Animoog for iPad: touching inspiration


Animoog has been around for a couple of years now. We could have featured it in our iPad Music Making Apps: Classic For A Reason series, but we thought it deserved its own spotlight. Animoog somewhat of a godfather of serious synth apps, partly because of the weight that the name Moog carries, but also from the favorable reviews the synth has garnered over its short life span. Its award winning and highly-regarded synth engine has recently been introduced into Moog hardware (Check out the Theremini at NAMM 2014)

Animoog is a visual wave table synth. Each sound can contain up to 8 wave samples, that are layered one on top of the other in the XY main window of the synth. You can drag your finger through the eight layers, or record the movement of your finger to automatically move wherever through the layers, to create some movement in the sound. There’s a weird touch-plate style keyboard at the bottom of the window that you can play at the same time as dragging your fingers through the different waveforms. You can slide your finger up and down the keyboard, control the amount of glide and portamento on the note, and how centrally you hit the pitch of each note.

Once you have the sound you’re looking for, you can hit the record button, and the app will record your finger movements on the wavetable as you play. Every time you play a note thereafter, the timbre of the sound will be changed by the pattern you traced on the XY window. It will repeat it for each note you play.

On top of this already fun experience, there are a bunch of fx and modulations to the side of the XY window that have the weight of Moog’s sonic prowess behind it – a delicious sounding filter, delay, 2 distortion types, and modulation elements that affect the movement of the sound through the 8 wave layers.

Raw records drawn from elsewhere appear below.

def isBlock (f : Nat) : Bool := 15 ≤ f && f ≤ 17
/-- Bits of a column of K codes; S counts quarters of a bit. -/
def columnBits (f block k : Nat) : Nat := if f = 18 then k / 4 * block else k * formatBits f
/-- Bytes of a column: whole words of 64. -/
def columnBytes (f block k : Nat) : Nat := 64 * ceilDiv (columnBits f block k) 512
/-- Bytes of a load's scale area. -/
def scaleAreaBytes (f k n : Nat) : Nat :=
  if isBlock f then k / blockLength (formatBits f) * n else if f = 18 then 2 * n else 0
def loadBytes (f block k n : Nat) : Nat := columnBytes f block k * n + scaleAreaBytes f k n
def slotEnd (x : Word) : Nat := slotOffset x + loadBytes (slotFormat x) (slotBlock x) (slotK x) (slotN x)

/-- Formats of A; B adds `tcw` (R315, R316). -/
def operandFormat (f : Nat) : Bool := f = 0 || f = 4 || (8 ≤ f && f ≤ 17)
/-- Formats of a drain (R327). -/
def drainFormat (f : Nat) : Bool := f < 3 || (4 ≤ f && f < 7) || (8 ≤ f && f ≤ 17)

/-- Addresses in the parcel's window (R57, R320). -/
def weightAddress (p off : Nat) : Nat := windowBase + p * 0x400000 + 0xC0000 + off
def tileAddress (p t i j : Nat) : Nat := windowBase + p * 0x400000 + 0x80000 + t * 0x20000 + 1024 * i + 4 * j
def State.tileCode (s : State) (p t i j : Nat) : Nat := Decode.leNat (s.homeRead (tileAddress p t i j) 4)
def State.setTileCode (s : State) (p t i j code : Nat) : State := s.homeWrite (tileAddress p t i j) (Decode.leBytes 4 code)
/-- Every element of a tile +0. -/
def State.zeroTile (s : State) (p t : Nat) : State := s.homeWrite (tileAddress p t 0 0) (List.replicate 0x20000 0)

/-! ### Operands (R316, R319) -/

/-- Values with the flags that reading them sets. -/
abbrev Values := List FVal × FFlags

/-- The value of an element that is no block code and no trellis weight. An integer product that is 0 takes the sign of its operands
in the test of R52 for -0 (log 138, the model's choice: the manual gives integers no signed zero). -/
def plainValue (f : Nat) (ftz : Bool) (code : Nat) : FVal :=
  match lgFmt f with
  | some x => x.flush ftz (x.decode code)
  | none =>
    let v := intOf (formatBits f) (4 ≤ f) code
    .fin (v < 0) v.natAbs 0

/-- The values of codes, each with the scale byte of its block where it has one. -/
def valuesOf (f : Nat) (base : Int) (ftz : Bool) (codes : List (Nat × Nat)) : Values :=
  if isBlock f then
    let vs := codes.map fun c => blockValue (formatBits f) base c.2 c.1
    (vs.map (·.1), if vs.any (·.2) then flagInvalid else 0)
  else (codes.map fun c => plainValue f ftz c.1, 0)

/-- Column `j` of B from k = `k0`, `n` codes, as the decompressor reads it. -/
def State.weightColumn (s : State) (p : Nat) (x : Word) (ftz : Bool) (j k0 n : Nat) : Values :=
  let f := slotFormat x
  let size := columnBytes f (slotBlock x) (slotK x)
  let col := Decode.leNat (s.homeRead (weightAddress p (slotOffset x + size * j)) size)
  let area := slotOffset x + size * slotN x
  let ks := (List.range n).map (k0 + ·)
  if f = 18 then
    let rs := Decode.leNat (s.homeRead (weightAddress p (area + 2 * j)) 2)
    let ws := ks.map fun k => twDecode (twWindow col (slotBlock x) (slotK x) k) rs
    (ws.map fun w => fmtBf16.decode w.code, ws.foldl (fun a w => a ||| w.flags) 0)
  else
    let w := formatBits f
    let len := blockLength w
    valuesOf f (slotBase x) ftz (ks.map fun k =>
      (col / 2 ^ (w * k) % 2 ^ w,
       if isBlock f then (s.homeRead (weightAddress p (area + slotK x / len * j + k / len)) 1).foldl (fun _ b => b.toNat) 0
       else 0))

/-- Codes `i0` to `i0 + n - 1` of a row of a tensor, as one number's bits from a bit offset. -/
def readCodes (p : Nat) (sc : Scope) (e : Legend) (row : Row) (i0 n : Nat) : Act (List Nat) := do
  let first := elementBit e i0 / 8
  let last := (elementBit e (i0 + n - 1) + lgBits e + 7) / 8
  let bs ← readRow (.graticule p) p sc e row (8 * first) (last - first)
  let x := Decode.leNat bs
  pure ((List.range n).map fun i => x / 2 ^ (elementBit e (i0 + i) - 8 * first) % 2 ^ lgBits e)

/-- Values of a row of a tensor. -/
def readValues (p : Nat) (sc : Scope) (e : Legend) (ftz : Bool) (row : Row) (i0 n : Nat) : Act Values := do
  let codes ← readCodes p sc e row i0 n
  if lgIsBlock e then do
    let len := blockLength (lgWidth e)
    let b0 := i0 / len
    let sb ← readScale (.graticule p) p sc e row b0 ((i0 + n - 1) / len + 1 - b0)
    pure (valuesOf (lgFormat e) (lgScaleBase e) ftz
      (codes.zipIdx.map fun c => (c.1, (sb.getD ((i0 + c.2) / len - b0) 0).toNat)))
  else pure (valuesOf (lgFormat e) 0 ftz (codes.map fun c => (c, 0)))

To the top of the window, you can move from the main XY window to other parameter windows. The K/B window lets you choose what scale you want the keyboard at the bottom to represent, and you can choose which notes are in and out of the keyboard. There is an Env/Mod page that lets you assign LFO’s to several different sources, and envelope the sound you’ve created.

The timbres window enables you to select a waveform for each of the 8 layers in the XY window. There are A LOT of waveforms to pick from.

The setup window enables links with the outside musical world – Animoog supports iOS core midi, so you can attach a midi controller and play away. You can also record and loop sounds you create with a digital 4 track, audio copy and paste to other apps if you wish.

Here’s a sweet performance using Animoog in a setup:

Standout element

The team at Moog definitely wanted to take advantage of the multitouch possibilities of the iPad/iPhone. The weird keyboard is for me the most inspiring part of Animoog, with it’s awesome glide, portamento and polyphonic modulation capabilities. So with as many fingers as you can muster, you can affect the tone and timbre of each separate note. you can control glide and pitch with each finger, and as you move up and down the key you can control timbre and whatever other effect is routed to the finger position on the keyboard. Therefore each note can be changing pitch and timbre simultaneously. This is very inspirational to me, and obviously stands out from a regular keyboard synth.


The Animoog is one of my favorite apps when it comes to creativity. The sound quality it goes without saying is excellent. But the way it stands apart from me is the excellent way Moog has utilized the touch screen capabilities of the iPad to enable instant creativity in a different way from normal. I use it as an instrument to turn to when I need some fresh inspiration, and the more typical method I use seems tired. Instead of turning knobs or clicking a mouse you have the sweeps and flourishes of your fingers over the large xy window, and instead of the rigid boundaries of keys, you can control portamento and glide directly by sliding between notes. For an iPad app, it’s pricey, running at $30 or thereabouts. But this is a simple yet powerful soft synth, which would probably have cost a lot more had Moog released it for desktop computers. I think it’s a bargain for what you’re getting.

P.s: once you’ve checked all the presets, make sure to have a look at the in-app store. You’ll find some cool expansion packs, featuring new presets and timbres that can expand your Animoog’s palette. Tip: if you are into more experimental sounds, check out Richard Devine’s pack, you won’t regret it!